AĞZINI KAPAT, BAĞIŞIKLIĞIN GÜÇLENSİN

Asıl fizyolojik solunum yolumuz yani nefes alıp verme organımız burundur. Ağız sadece burundan yeterli nefes alamadığımız zamanlarda bir alternatiftir; ağzımız yemek yemek, konuşmak, şarkı söylemek için yaratılmıştır. Burundan nefes alıp vermenin faydaları;

• Gereğinden fazla oksijen alıp karbondioksit kaybetmekten kendinizi korursunuz.
• Burun filtreleme görevi görerek solunum yoluna giden havayı temizler, vücut sıcaklığına uygun hale getirir.

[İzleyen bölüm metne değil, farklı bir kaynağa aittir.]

/-! ### After a signed register set (Dev.putInt) -/

@[simp] theorem Dev.putInt_now (r : Reg) (k : Nat) (v : Int) : (d.putInt r k v).now = d.now := rfl
@[simp] theorem Dev.putInt_latch (r : Reg) (k : Nat) (v : Int) : (d.putInt r k v).latch = d.latch := rfl
@[simp] theorem Dev.putInt_raised (r : Reg) (k : Nat) (v : Int) : (d.putInt r k v).raised = d.raised := rfl
@[simp] theorem Dev.putInt_outs (r : Reg) (k : Nat) (v : Int) : (d.putInt r k v).outs = d.outs := rfl
@[simp] theorem Dev.putInt_dram (r : Reg) (k : Nat) (v : Int) : (d.putInt r k v).dram = d.dram := rfl
@[simp] theorem Dev.putInt_nva (r : Reg) (k : Nat) (v : Int) : (d.putInt r k v).nva = d.nva := rfl
@[simp] theorem Dev.putInt_draw (r : Reg) (k : Nat) (v : Int) : (d.putInt r k v).draw = d.draw := rfl
@[simp] theorem Dev.putInt_img (r : Reg) (k : Nat) (v : Int) : (d.putInt r k v).img = d.img := rfl
@[simp] theorem Dev.putInt_pos (r : Reg) (k : Nat) (v : Int) : (d.putInt r k v).pos = d.pos := rfl
@[simp] theorem Dev.putInt_cmp (r : Reg) (k : Nat) (v : Int) : (d.putInt r k v).cmp = d.cmp := rfl
@[simp] theorem Dev.putInt_cdc (r : Reg) (k : Nat) (v : Int) : (d.putInt r k v).cdc = d.cdc := rfl
@[simp] theorem Dev.putInt_ten (r : Reg) (k : Nat) (v : Int) : (d.putInt r k v).ten = d.ten := rfl
@[simp] theorem Dev.putInt_lnk (r : Reg) (k : Nat) (v : Int) : (d.putInt r k v).lnk = d.lnk := rfl
@[simp] theorem Dev.putInt_mgt (r : Reg) (k : Nat) (v : Int) : (d.putInt r k v).mgt = d.mgt := rfl
@[simp] theorem Dev.putInt_hst (r : Reg) (k : Nat) (v : Int) : (d.putInt r k v).hst = d.hst := rfl
@[simp] theorem Dev.putInt_sec (r : Reg) (k : Nat) (v : Int) : (d.putInt r k v).sec = d.sec := rfl
@[simp] theorem Dev.putInt_syn (r : Reg) (k : Nat) (v : Int) : (d.putInt r k v).syn = d.syn := rfl
@[simp] theorem Dev.putInt_ql (r : Reg) (k : Nat) (v : Int) : (d.putInt r k v).ql = d.ql := rfl
@[simp] theorem Dev.putInt_ptn (r : Reg) (k : Nat) (v : Int) : (d.putInt r k v).ptn = d.ptn := rfl
@[simp] theorem Dev.putInt_pwr (r : Reg) (k : Nat) (v : Int) : (d.putInt r k v).pwr = d.pwr := rfl
@[simp] theorem Dev.putInt_ins (r : Reg) (k : Nat) (v : Int) : (d.putInt r k v).ins = d.ins := rfl
@[simp] theorem Dev.putInt_lne (r : Reg) (k : Nat) (v : Int) : (d.putInt r k v).lne = d.lne := rfl
@[simp] theorem Dev.putInt_dmc (r : Reg) (k : Nat) (v : Int) : (d.putInt r k v).dmc = d.dmc := rfl
@[simp] theorem Dev.putInt_ctl (r : Reg) (k : Nat) (v : Int) : (d.putInt r k v).ctl = d.ctl := rfl
@[simp] theorem Dev.putInt_sys (r : Reg) (k : Nat) (v : Int) : (d.putInt r k v).sys = d.sys := rfl

/-! ### After a field set (Dev.setFld) -/

@[simp] theorem Dev.setFld_now (r : Reg) (k l w v : Nat) : (d.setFld r k l w v).now = d.now := rfl
@[simp] theorem Dev.setFld_latch (r : Reg) (k l w v : Nat) : (d.setFld r k l w v).latch = d.latch := rfl
@[simp] theorem Dev.setFld_raised (r : Reg) (k l w v : Nat) : (d.setFld r k l w v).raised = d.raised := rfl
@[simp] theorem Dev.setFld_outs (r : Reg) (k l w v : Nat) : (d.setFld r k l w v).outs = d.outs := rfl
@[simp] theorem Dev.setFld_dram (r : Reg) (k l w v : Nat) : (d.setFld r k l w v).dram = d.dram := rfl
@[simp] theorem Dev.setFld_nva (r : Reg) (k l w v : Nat) : (d.setFld r k l w v).nva = d.nva := rfl
@[simp] theorem Dev.setFld_draw (r : Reg) (k l w v : Nat) : (d.setFld r k l w v).draw = d.draw := rfl
@[simp] theorem Dev.setFld_img (r : Reg) (k l w v : Nat) : (d.setFld r k l w v).img = d.img := rfl
@[simp] theorem Dev.setFld_pos (r : Reg) (k l w v : Nat) : (d.setFld r k l w v).pos = d.pos := rfl
@[simp] theorem Dev.setFld_cmp (r : Reg) (k l w v : Nat) : (d.setFld r k l w v).cmp = d.cmp := rfl
@[simp] theorem Dev.setFld_cdc (r : Reg) (k l w v : Nat) : (d.setFld r k l w v).cdc = d.cdc := rfl
@[simp] theorem Dev.setFld_ten (r : Reg) (k l w v : Nat) : (d.setFld r k l w v).ten = d.ten := rfl
@[simp] theorem Dev.setFld_lnk (r : Reg) (k l w v : Nat) : (d.setFld r k l w v).lnk = d.lnk := rfl
@[simp] theorem Dev.setFld_mgt (r : Reg) (k l w v : Nat) : (d.setFld r k l w v).mgt = d.mgt := rfl
@[simp] theorem Dev.setFld_hst (r : Reg) (k l w v : Nat) : (d.setFld r k l w v).hst = d.hst := rfl
@[simp] theorem Dev.setFld_sec (r : Reg) (k l w v : Nat) : (d.setFld r k l w v).sec = d.sec := rfl
@[simp] theorem Dev.setFld_syn (r : Reg) (k l w v : Nat) : (d.setFld r k l w v).syn = d.syn := rfl
@[simp] theorem Dev.setFld_ql (r : Reg) (k l w v : Nat) : (d.setFld r k l w v).ql = d.ql := rfl
@[simp] theorem Dev.setFld_ptn (r : Reg) (k l w v : Nat) : (d.setFld r k l w v).ptn = d.ptn := rfl
@[simp] theorem Dev.setFld_pwr (r : Reg) (k l w v : Nat) : (d.setFld r k l w v).pwr = d.pwr := rfl
@[simp] theorem Dev.setFld_ins (r : Reg) (k l w v : Nat) : (d.setFld r k l w v).ins = d.ins := rfl
@[simp] theorem Dev.setFld_lne (r : Reg) (k l w v : Nat) : (d.setFld r k l w v).lne = d.lne := rfl
@[simp] theorem Dev.setFld_dmc (r : Reg) (k l w v : Nat) : (d.setFld r k l w v).dmc = d.dmc := rfl
@[simp] theorem Dev.setFld_ctl (r : Reg) (k l w v : Nat) : (d.setFld r k l w v).ctl = d.ctl := rfl
@[simp] theorem Dev.setFld_sys (r : Reg) (k l w v : Nat) : (d.setFld r k l w v).sys = d.sys := rfl

/-! ### After a bit set (Dev.setBit) -/

@[simp] theorem Dev.setBit_now (r : Reg) (k i : Nat) (b : Bool) : (d.setBit r k i b).now = d.now := rfl
@[simp] theorem Dev.setBit_latch (r : Reg) (k i : Nat) (b : Bool) : (d.setBit r k i b).latch = d.latch := rfl
@[simp] theorem Dev.setBit_raised (r : Reg) (k i : Nat) (b : Bool) : (d.setBit r k i b).raised = d.raised := rfl
@[simp] theorem Dev.setBit_outs (r : Reg) (k i : Nat) (b : Bool) : (d.setBit r k i b).outs = d.outs := rfl
@[simp] theorem Dev.setBit_dram (r : Reg) (k i : Nat) (b : Bool) : (d.setBit r k i b).dram = d.dram := rfl
@[simp] theorem Dev.setBit_nva (r : Reg) (k i : Nat) (b : Bool) : (d.setBit r k i b).nva = d.nva := rfl
@[simp] theorem Dev.setBit_draw (r : Reg) (k i : Nat) (b : Bool) : (d.setBit r k i b).draw = d.draw := rfl
@[simp] theorem Dev.setBit_img (r : Reg) (k i : Nat) (b : Bool) : (d.setBit r k i b).img = d.img := rfl
@[simp] theorem Dev.setBit_pos (r : Reg) (k i : Nat) (b : Bool) : (d.setBit r k i b).pos = d.pos := rfl
@[simp] theorem Dev.setBit_cmp (r : Reg) (k i : Nat) (b : Bool) : (d.setBit r k i b).cmp = d.cmp := rfl
@[simp] theorem Dev.setBit_cdc (r : Reg) (k i : Nat) (b : Bool) : (d.setBit r k i b).cdc = d.cdc := rfl
@[simp] theorem Dev.setBit_ten (r : Reg) (k i : Nat) (b : Bool) : (d.setBit r k i b).ten = d.ten := rfl
@[simp] theorem Dev.setBit_lnk (r : Reg) (k i : Nat) (b : Bool) : (d.setBit r k i b).lnk = d.lnk := rfl
@[simp] theorem Dev.setBit_mgt (r : Reg) (k i : Nat) (b : Bool) : (d.setBit r k i b).mgt = d.mgt := rfl
@[simp] theorem Dev.setBit_hst (r : Reg) (k i : Nat) (b : Bool) : (d.setBit r k i b).hst = d.hst := rfl
@[simp] theorem Dev.setBit_sec (r : Reg) (k i : Nat) (b : Bool) : (d.setBit r k i b).sec = d.sec := rfl
@[simp] theorem Dev.setBit_syn (r : Reg) (k i : Nat) (b : Bool) : (d.setBit r k i b).syn = d.syn := rfl
@[simp] theorem Dev.setBit_ql (r : Reg) (k i : Nat) (b : Bool) : (d.setBit r k i b).ql = d.ql := rfl
@[simp] theorem Dev.setBit_ptn (r : Reg) (k i : Nat) (b : Bool) : (d.setBit r k i b).ptn = d.ptn := rfl
@[simp] theorem Dev.setBit_pwr (r : Reg) (k i : Nat) (b : Bool) : (d.setBit r k i b).pwr = d.pwr := rfl
@[simp] theorem Dev.setBit_ins (r : Reg) (k i : Nat) (b : Bool) : (d.setBit r k i b).ins = d.ins := rfl
@[simp] theorem Dev.setBit_lne (r : Reg) (k i : Nat) (b : Bool) : (d.setBit r k i b).lne = d.lne := rfl
@[simp] theorem Dev.setBit_dmc (r : Reg) (k i : Nat) (b : Bool) : (d.setBit r k i b).dmc = d.dmc := rfl
@[simp] theorem Dev.setBit_ctl (r : Reg) (k i : Nat) (b : Bool) : (d.setBit r k i b).ctl = d.ctl := rfl
@[simp] theorem Dev.setBit_sys (r : Reg) (k i : Nat) (b : Bool) : (d.setBit r k i b).sys = d.sys := rfl
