theorem Dev.memWf.execAsbUpWord {axis word} (h : d.memWf) : (d.viaRow (execAsbUpWord axis word)).memWf :=
  memWf_viaRow (fun _ => rfl) <| by
    dsimp only
    split
    · exact h.badUpWord
    · exact memWf_ite h.count.badUpWord (memWf_ite h.setAxis.put.setFld h.setAxis.put.setFld.axisFault)

theorem Dev.memWf.execAxisRestHold {axis} (h : d.memWf) : (d.viaRow (execAxisRestHold axis)).memWf :=
  memWf_viaRow (fun _ => rfl) (memWf_ite h.setAxis h)

/-! ### Commands of web position (R53 to R87) -/

theorem Dev.memWf.countSame {i stamp} (h : d.memWf) : (d.countSame i stamp).memWf := h.putInt.setEnc
theorem Dev.memWf.countTurn {i} (h : d.memWf) : (d.countTurn i).memWf := h.setBit.setEnc

theorem Dev.memWf.checkReversal {i} (h : d.memWf) : (d.checkReversal i).memWf := by
  unfold Dev.checkReversal
  dsimp only
  split
  · exact memWf_ite h.abortPass h
  · exact h

theorem Dev.memWf.countEdge {i stamp reverse} (h : d.memWf) : (d.countEdge i stamp reverse).memWf :=
  memWf_ite h.setFld.setEnc.countSame.checkSilent.crossCheck h.setFld.setEnc.countTurn.checkSilent.checkReversal

theorem Dev.memWf.latchZ {i} (h : d.memWf) : (d.latchZ i).memWf := (memWf_ite h.setBit h).putInt.setEnc

theorem Dev.memWf.afterFires {was} (h : d.memWf) : (d.afterFires was).memWf := by
  unfold Dev.afterFires
  split
  · exact memWf_ite h.spoilDead.settleHolds h
  · exact h

theorem Dev.memWf.edgeDone {wasValid} (h : d.memWf) : (d.edgeDone wasValid).memWf := by
  unfold Dev.edgeDone
  exact (memWf_ite h.noteSpeed.skipPassed h.noteSpeed).positionMoved.repeatOut.afterFires

theorem Dev.memWf.execEncEdgeQualified {input a b z stamp} (h : d.memWf) :
    (d.viaRow (execEncEdgeQualified input a b z stamp)).memWf :=
  memWf_viaRow (fun _ => rfl) <|
    have h1 := memWf_ite h.at.setEnc (memWf_ite h.at.setEnc.count.loseInput h.at.setEnc.countEdge)
    (memWf_ite h1.latchZ h1).edgeDone

theorem Dev.memWf.execEncGlitch {input time} (h : d.memWf) : (d.viaRow (execEncGlitch input time)).memWf :=
  memWf_viaRow (fun _ => rfl) (memWf_ite h.at.count.setEnc.loseInput.edgeDone h.at.count.setEnc)

theorem Dev.memWf.noteWire {i} (h : d.memWf) : (d.noteWire i).memWf := h.setBit

theorem Dev.memWf.execEncWireFault {input pair} (h : d.memWf) : (d.viaRow (execEncWireFault input pair)).memWf :=
  memWf_viaRow (fun _ => rfl) h.count.setEnc.noteWire

theorem Dev.memWf.execEncWireClear {input pair level} (h : d.memWf) :
    (d.viaRow (execEncWireClear input pair level)).memWf :=
  memWf_viaRow (fun _ => rfl) h.setEnc.noteWire.repeatOut

theorem Dev.memWf.execWireLostTimeout {input time} (h : d.memWf) : (d.viaRow (execWireLostTimeout input time)).memWf :=
  memWf_viaRow (fun _ => rfl) (memWf_ite h.at.loseInput.edgeDone h.at)

theorem Dev.memWf.execDeadReckoningEnd {time} (h : d.memWf) : (d.viaRow (execDeadReckoningEnd time)).memWf :=
  memWf_viaRow (fun _ => rfl) h.at.deadReckonEnd.repeatOut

Aynı zamanda nemlendirerek, solunum yollarının kurumasını engeller ve oksijenin akciğerlerin en alt kısmına kadar gitmesini sağlar.

• Az yemek yersiniz.

• Ağız florasını korumuş olursunuz. Vücudumuzun ilk savunma yeri ağız florasıdır.

• Burnumuzu kullanarak nefes aldığımızda nefes yolu uzar, lenfatik drenaj artar. Lenfatik sistem ne kadar verimli çalışırsa bedenimiz de o denli fazla temizlenir. Metabolizma hızlanır. Bağışıklığımız güçlenir. Ağız yoluyla yapılan nefes alıp verme sonucu solunum düzensiz ve yoğun olur. Bu şekilde sadece üst göğüs solunumu yapmış olursunuz. Bu solunum alışkanlık haline gelirse de, Sempatik Sinir Sistemimiz (“Savaş ya da kaç” sisteminin ana merkezi) sürekli olarak çalışarak sizi stresli ve solunum yolu hastalıklarına yatkın hale getirir. Üst göğüs solunumu bize sadece solunumda yardımcı olmalı, diyafram yeterli olmadığı zaman devreye girmelidir; tıpkı burun/ağız ilişkisi gibi. Birincil solunum kasımız diyaframdır. Nefes alırken önce diyafram yani karın bölgesi hareket etmeye başlamalı, göğüs bölgesine doğru nefes alma devam etmelidir. Bu şekilde nefes alıp verdiğimiz zaman tam solunum gerçekleştirmiş oluruz.


DİYAFRAMI FARK ETME EGZERSİZİ

Sırt üstü yatın. Dizler bükük pozisyonda ve bir eliniz karnınızda, göbek deliğinizin üzerinde olsun. Diğer eliniz göğsünüzde olmak koşuluyla nefes alıp verin. Nefes alırken karnınız yukarı doğru hareket etsin, nefes verirken aşağı... Diyaframınızı fark ettiyseniz harika… Nefesinizle ilgili yaşayabileceğiniz en güzel farkındalıklardan birini yaşadınız. Hintli mistik guru ve spiritüel Osho, şöyle söylüyor: “Zihnin, sakin olmadığını her hissedişinde; o gergin, endişeli, geveze, kuruntulu, sürekli hayal içinde olduğunda tek bir şey yap: Önce derin bir şekilde nefes ver. Havanın dışarı çıkmasıyla ruh halinde her şey dışarı atılacak. Çünkü nefes her şeydir.”